Mentoring the students in Kingscourt were Lorraine Hickey, Michelle Hough, and Megan O’ Brien.

In Virginia, transition year students Emily Murphy and Grainne Walsh, mentored by Dr Miriam Nugent, examined 'How do the senses combine to influence taste?', deriving their project from Home Economics Class, where they tried different brands of the same food.

St Bricin's College in Belturbet last won the National Young Scientist award in 1984 when Seamus Fitzpatrick, Siobhan Murray and Geraldine Nicholl under the guidance of teacher Tommie McMahon took an agricultural project to the finals.

This year the mantle has been passed onto separate groups of students exploring two very topical projects, titled ‘Facebook Depression, is it Real?’ and ‘Border Towns and Brexit’.

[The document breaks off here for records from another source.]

-- ==== Sys2Proof/Laws/State.lean ====
section
/-!
SUPPORT. What each named update of the state leaves: one lemma for each field, so that no proof unfolds a record update.
-/
namespace Sys2Proof.Machine

/-! ### `State.done`: the word is done -/

@[simp] theorem State.done_w (s : State) : s.done.w = { s.w with pc := s.w.pc + 4 } := rfl
@[simp] theorem State.done_part (s : State) : s.done.part = s.part := rfl
@[simp] theorem State.done_stepping (s : State) : s.done.stepping = s.stepping := rfl
@[simp] theorem State.done_powered (s : State) : s.done.powered = s.powered := rfl
@[simp] theorem State.done_stopped (s : State) : s.done.stopped = s.stopped := rfl
@[simp] theorem State.done_clk (s : State) : s.done.clk = s.clk := rfl
@[simp] theorem State.done_freeN (s : State) : s.done.freeN = s.freeN := rfl
@[simp] theorem State.done_nextUid (s : State) : s.done.nextUid = s.nextUid := rfl
@[simp] theorem State.done_nextOp (s : State) : s.done.nextOp = s.nextOp := rfl
@[simp] theorem State.done_waves (s : State) : s.done.waves = s.waves := rfl
@[simp] theorem State.done_saved (s : State) : s.done.saved = s.saved := rfl
@[simp] theorem State.done_src (s : State) : s.done.src = s.src := rfl
@[simp] theorem State.done_grpMore (s : State) : s.done.grpMore = s.grpMore := rfl
@[simp] theorem State.done_grpFlags (s : State) : s.done.grpFlags = s.grpFlags := rfl
@[simp] theorem State.done_wordBits (s : State) : s.done.wordBits = s.wordBits := rfl
@[simp] theorem State.done_order (s : State) : s.done.order = s.order := rfl
@[simp] theorem State.done_pipes (s : State) : s.done.pipes = s.pipes := rfl
@[simp] theorem State.done_inputs (s : State) : s.done.inputs = s.inputs := rfl
@[simp] theorem State.done_bars (s : State) : s.done.bars = s.bars := rfl
@[simp] theorem State.done_mem (s : State) : s.done.mem = s.mem := rfl
@[simp] theorem State.done_sectorKey (s : State) : s.done.sectorKey = s.sectorKey := rfl
@[simp] theorem State.done_poison (s : State) : s.done.poison = s.poison := rfl
@[simp] theorem State.done_keys (s : State) : s.done.keys = s.keys := rfl
@[simp] theorem State.done_memOps (s : State) : s.done.memOps = s.memOps := rfl
@[simp] theorem State.done_held (s : State) : s.done.held = s.held := rfl
@[simp] theorem State.done_fences (s : State) : s.done.fences = s.fences := rfl
@[simp] theorem State.done_resvs (s : State) : s.done.resvs = s.resvs := rfl
@[simp] theorem State.done_spent (s : State) : s.done.spent = s.spent := rfl
@[simp] theorem State.done_l1 (s : State) : s.done.l1 = s.l1 := rfl
@[simp] theorem State.done_l2 (s : State) : s.done.l2 = s.l2 := rfl
@[simp] theorem State.done_fills (s : State) : s.done.fills = s.fills := rfl
@[simp] theorem State.done_misses (s : State) : s.done.misses = s.misses := rfl
@[simp] theorem State.done_wbacks (s : State) : s.done.wbacks = s.wbacks := rfl
@[simp] theorem State.done_tlb (s : State) : s.done.tlb = s.tlb := rfl
@[simp] theorem State.done_lanes (s : State) : s.done.lanes = s.lanes := rfl
@[simp] theorem State.done_icache (s : State) : s.done.icache = s.icache := rfl
@[simp] theorem State.done_engOps (s : State) : s.done.engOps = s.engOps := rfl
@[simp] theorem State.done_objOps (s : State) : s.done.objOps = s.objOps := rfl
@[simp] theorem State.done_objWaits (s : State) : s.done.objWaits = s.objWaits := rfl
@[simp] theorem State.done_asks (s : State) : s.done.asks = s.asks := rfl
@[simp] theorem State.done_sessions (s : State) : s.done.sessions = s.sessions := rfl
@[simp] theorem State.done_mcLines (s : State) : s.done.mcLines = s.mcLines := rfl
@[simp] theorem State.done_matOps (s : State) : s.done.matOps = s.matOps := rfl
@[simp] theorem State.done_latches (s : State) : s.done.latches = s.latches := rfl
@[simp] theorem State.done_pins (s : State) : s.done.pins = s.pins := rfl
@[simp] theorem State.done_moves (s : State) : s.done.moves = s.moves := rfl
@[simp] theorem State.done_cords (s : State) : s.done.cords = s.cords := rfl
@[simp] theorem State.done_pen (s : State) : s.done.pen = s.pen := rfl
@[simp] theorem State.done_released (s : State) : s.done.released = s.released := rfl
@[simp] theorem State.done_spawns (s : State) : s.done.spawns = s.spawns := rfl
@[simp] theorem State.done_tb (s : State) : s.done.tb = s.tb := rfl
@[simp] theorem State.done_tbOps (s : State) : s.done.tbOps = s.tbOps := rfl
@[simp] theorem State.done_crews (s : State) : s.done.crews = s.crews := rfl
@[simp] theorem State.done_crewOps (s : State) : s.done.crewOps = s.crewOps := rfl
@[simp] theorem State.done_pools (s : State) : s.done.pools = s.pools := rfl
@[simp] theorem State.done_launches (s : State) : s.done.launches = s.launches := rfl
@[simp] theorem State.done_tiles (s : State) : s.done.tiles = s.tiles := rfl
@[simp] theorem State.done_queues (s : State) : s.done.queues = s.queues := rfl
@[simp] theorem State.done_intake (s : State) : s.done.intake = s.intake := rfl
@[simp] theorem State.done_slotTable (s : State) : s.done.slotTable = s.slotTable := rfl
@[simp] theorem State.done_closedSets (s : State) : s.done.closedSets = s.closedSets := rfl
@[simp] theorem State.done_ctxs (s : State) : s.done.ctxs = s.ctxs := rfl
@[simp] theorem State.done_sysOps (s : State) : s.done.sysOps = s.sysOps := rfl
@[simp] theorem State.done_hsets (s : State) : s.done.hsets = s.hsets := rfl
@[simp] theorem State.done_raised (s : State) : s.done.raised = s.raised := rfl
@[simp] theorem State.done_age (s : State) : s.done.age = s.age := rfl
@[simp] theorem State.done_gangwait (s : State) : s.done.gangwait = s.gangwait := rfl
@[simp] theorem State.done_spans (s : State) : s.done.spans = s.spans := rfl
@[simp] theorem State.done_pkg (s : State) : s.done.pkg = s.pkg := rfl
@[simp] theorem State.done_importTable (s : State) : s.done.importTable = s.importTable := rfl
@[simp] theorem State.done_routes (s : State) : s.done.routes = s.routes := rfl
@[simp] theorem State.done_sems (s : State) : s.done.sems = s.sems := rfl
@[simp] theorem State.done_ready (s : State) : s.done.ready = s.ready := rfl
@[simp] theorem State.done_watts (s : State) : s.done.watts = s.watts := rfl
@[simp] theorem State.done_pwr (s : State) : s.done.pwr = s.pwr := rfl
@[simp] theorem State.done_rlen (s : State) : s.done.rlen = s.rlen := rfl
@[simp] theorem State.done_recBuf (s : State) : s.done.recBuf = s.recBuf := rfl
@[simp] theorem State.done_image (s : State) : s.done.image = s.image := rfl
@[simp] theorem State.done_rings (s : State) : s.done.rings = s.rings := rfl
@[simp] theorem State.done_nextRing (s : State) : s.done.nextRing = s.nextRing := rfl
@[simp] theorem State.done_msix (s : State) : s.done.msix = s.msix := rfl
@[simp] theorem State.done_pba (s : State) : s.done.pba = s.pba := rfl
@[simp] theorem State.done_reports (s : State) : s.done.reports = s.reports := rfl
@[simp] theorem State.done_correctedErrors (s : State) : s.done.correctedErrors = s.correctedErrors := rfl
@[simp] theorem State.done_throttled (s : State) : s.done.throttled = s.throttled := rfl
@[simp] theorem State.done_withheld (s : State) : s.done.withheld = s.withheld := rfl
@[simp] theorem State.done_withheldV (s : State) : s.done.withheldV = s.withheldV := rfl
@[simp] theorem State.done_stale (s : State) : s.done.stale = s.stale := rfl
@[simp] theorem State.done_turns (s : State) : s.done.turns = s.turns := rfl
@[simp] theorem State.done_linkReplay (s : State) : s.done.linkReplay = s.linkReplay := rfl
@[simp] theorem State.done_served (s : State) : s.done.served = s.served := rfl
/-! ### `State.modW`: the issuing wave changed -/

Kayleigh Brady, Marina Lago and Paula Ivanova, make up the group working on Facebook Depression, is it Real? This project is about the effects of social media use on teenage moods, with second group comprising of Ciaran Egan, Kamil Podgajney and Jake Rodgers. Their project is based around the Brexit process and specifically how it will affect our local area and the border with Northern Ireland.

Finally, a group of students at Breifne College are examining the thoughts and opinions of parents and students at their school on the issue of gender neutral toilets. For their project they used surveys to calculate what people thought about the initiative.

The exhibition, now in its 54th year, is expected to be attended by more than 50,000 people throughout the week.

As well as the shortlisted student projects on display, there are a further four exhibition halls filled with cutting-edge science and technology-based exhibits and entertainment.

Final judging takes place later today, with Young Scientist or Scientists of the year being crowned at a grand ceremony which in the BT Arena of the exhibition hall, starting from 5.30pm.